Assessment of seasonality in exposure to dioxins, furans and dioxin-like PCBs by using long-term food-consumption data
- PMID: 21416416
- DOI: 10.1080/19440049.2011.553844
Assessment of seasonality in exposure to dioxins, furans and dioxin-like PCBs by using long-term food-consumption data
Abstract
According to the European Food Safety Authority (EFSA) guidance related to uncertainties in dietary exposure assessment, exposure assessment based on short-term food-consumption surveys, such as 24-h recalls or 2-day records, tend to overestimate long-term exposure because of the assumption that the dietary pattern will be similar day after day over a lifetime. The aim of this study was to make an assessment of dietary exposure to polychlorinated dibenzodioxins (PCDDs) and polychlorinated dibenzofurans (PCDFs), also called 'dioxins' and 'dioxin-like PCBs', using long-term household purchase and consumption survey data collected by TNS-Secodip. Weekly purchases of the major dioxins and dl-PCB vector products of these contaminants were collected for 328 single-person households, who participated at TNS-Secodip consumption surveys from 2003 to 2005 and who were single-person households in order to estimate better their consumption. These data were combined with average contamination levels of food products.

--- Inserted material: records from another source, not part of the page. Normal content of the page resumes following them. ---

-- ==== Sys2Proof/Laws/KeepsProxyOps.lean ====
section
/-! SUPPORT. What each operation of ProxyOps.lean can do: it keeps every property stable under the updates of its mask. -/
namespace Sys2Proof.Machine
set_option Elab.async false

theorem Mod.sendProxy_keeps {P : Mod → Prop} (hS : Stable 0x21000000 P) {m : Mod} (hm : P m) (target : Nat) (msg : List Nat) :
    P (Mod.sendProxy m target msg) := by
  unfold Mod.sendProxy
  try dsimp only
  repeat' first
    | with_reducible assumption
    | with_reducible apply Mod.originate_keeps hS.up
    | with_reducible refine hS.onDiN ?_ (fun _ => by with_reducible_and_instances rfl)
    | with_reducible apply hS.each
    | split
    | intro _ _ hm

theorem Mod.firmwareSend_keeps {P : Mod → Prop} (hS : Stable 0x21000000 P) {m : Mod} (hm : P m) (target : Nat) (opcode : Nat) (oid : Nat) (val : Nat) (payload : List Nat) :
    P (Mod.firmwareSend m target opcode oid val payload) := by
  unfold Mod.firmwareSend
  try dsimp only
  repeat' first
    | with_reducible assumption
    | with_reducible apply Mod.sendProxy_keeps hS.up
    | with_reducible refine hS.onDiN ?_ (fun _ => by with_reducible_and_instances rfl)

theorem Mod.firmwareWrite_keeps {P : Mod → Prop} (hS : Stable 0x21000000 P) {m : Mod} (hm : P m) (target : Nat) (oid : Nat) (len : Nat) (val : Nat) :
    P (Mod.firmwareWrite m target oid len val) := by
  unfold Mod.firmwareWrite
  try dsimp only
  repeat' first | with_reducible assumption | with_reducible apply Mod.firmwareSend_keeps hS.up

theorem Mod.firmwareRead_keeps {P : Mod → Prop} (hS : Stable 0x21000000 P) {m : Mod} (hm : P m) (target : Nat) (oid : Nat) :
    P (Mod.firmwareRead m target oid) := by
  unfold Mod.firmwareRead
  try dsimp only
  repeat' first | with_reducible assumption | with_reducible apply Mod.firmwareSend_keeps hS.up

theorem Mod.firmwareDesc_keeps {P : Mod → Prop} (hS : Stable 0x21000000 P) {m : Mod} (hm : P m) (target : Nat) (desc : Nat) (items : List (Nat × Nat)) :
    P (Mod.firmwareDesc m target desc items) := by
  unfold Mod.firmwareDesc
  try dsimp only
  repeat' first | with_reducible assumption | with_reducible apply Mod.firmwareSend_keeps hS.up

theorem Mod.respond_keeps {P : Mod → Prop} (hS : Stable 0x21000004 P) {m : Mod} (hm : P m) (src : Source) (r : Resp) : P (Mod.respond m src r) := by
  unfold Mod.respond
  try dsimp only
  repeat' first
    | with_reducible assumption
    | with_reducible apply Mod.sendProxy_keeps hS.up
    | with_reducible apply hS.emit
    | split

theorem Mod.onDictWindow_keeps {P : Mod → Prop} (hS : Stable 0x4000 P) {m : Mod} (hm : P m) (k : Nat) (f : Window → Window) :
    P (Mod.onDictWindow m k f) := by
  unfold Mod.onDictWindow
  try dsimp only
  repeat' first | with_reducible assumption | with_reducible apply hS.onDi

theorem Mod.transportCtr_keeps {P : Mod → Prop} (hS : Stable 0x10 P) {m : Mod} (hm : P m) (src : Source) (k : Nat) : P (Mod.transportCtr m src k) := by
  unfold Mod.transportCtr
  try dsimp only
  repeat' first | with_reducible assumption | with_reducible apply Mod.hubCtr_keeps hS.up | split

theorem Mod.answer_keeps {P : Mod → Prop} (hS : Stable 0x21004014 P) {m : Mod} (hm : P m) (src : Source) (r : Resp) : P (Mod.answer m src r) := by
  unfold Mod.answer
  try dsimp only
  repeat' first
    | with_reducible assumption
    | with_reducible apply Mod.hubCtr_keeps hS.up
    | with_reducible apply Mod.onDictWindow_keeps hS.up
    | with_reducible apply Mod.respond_keeps hS.up
    | with_reducible apply Mod.transportCtr_keeps hS.up
    | with_reducible apply hS.onDi
    | with_reducible apply hS.ite
    | with_reducible apply OptP.map
    | split
    | intro _ _ hm
    | intro _ hm
    | intro _ _

end Sys2Proof.Machine
end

Weekly gross average exposure was estimated at 10.2 pg toxic equivalent (WHO TEQ) kg(-1) bw week(-1) (95% confidence interval [9.6, 10.9]). According to the typical shape of the distribution of individual weekly exposures, it is sensible to fit an exponential law to these data. The mean was therefore 12.1 pg WHO TEQ kg(-1) bw week(-1). This value is higher than the arithmetic mean because it better takes into account inter-individual variability. It was estimated that about 20% of persons in this sample were exceeding the current health-based guidance value mainly due to high consumption of seafood and/or dairy products. Thanks to long survey duration (3 years) and the weekly recording of food consumption, it was possible to demonstrate the actual seasonality of dietary exposure to dioxins and dl-PCBs with a maximum between March and September; similar seasonality is observable for fish consumption. Autoregressive integrated moving average (ARIMA) models were adjusted to the time series and it was demonstrated that the number of times the upper limit of confidence intervals exceeds the provisional tolerable weekly intake (PTWI) is about 15 weeks per year on average. Finally, compared with the results obtained from data collected in the short-term surveys (1 week), this study does not suggest that short-term consumption surveys tend to overestimate the long-term exposure.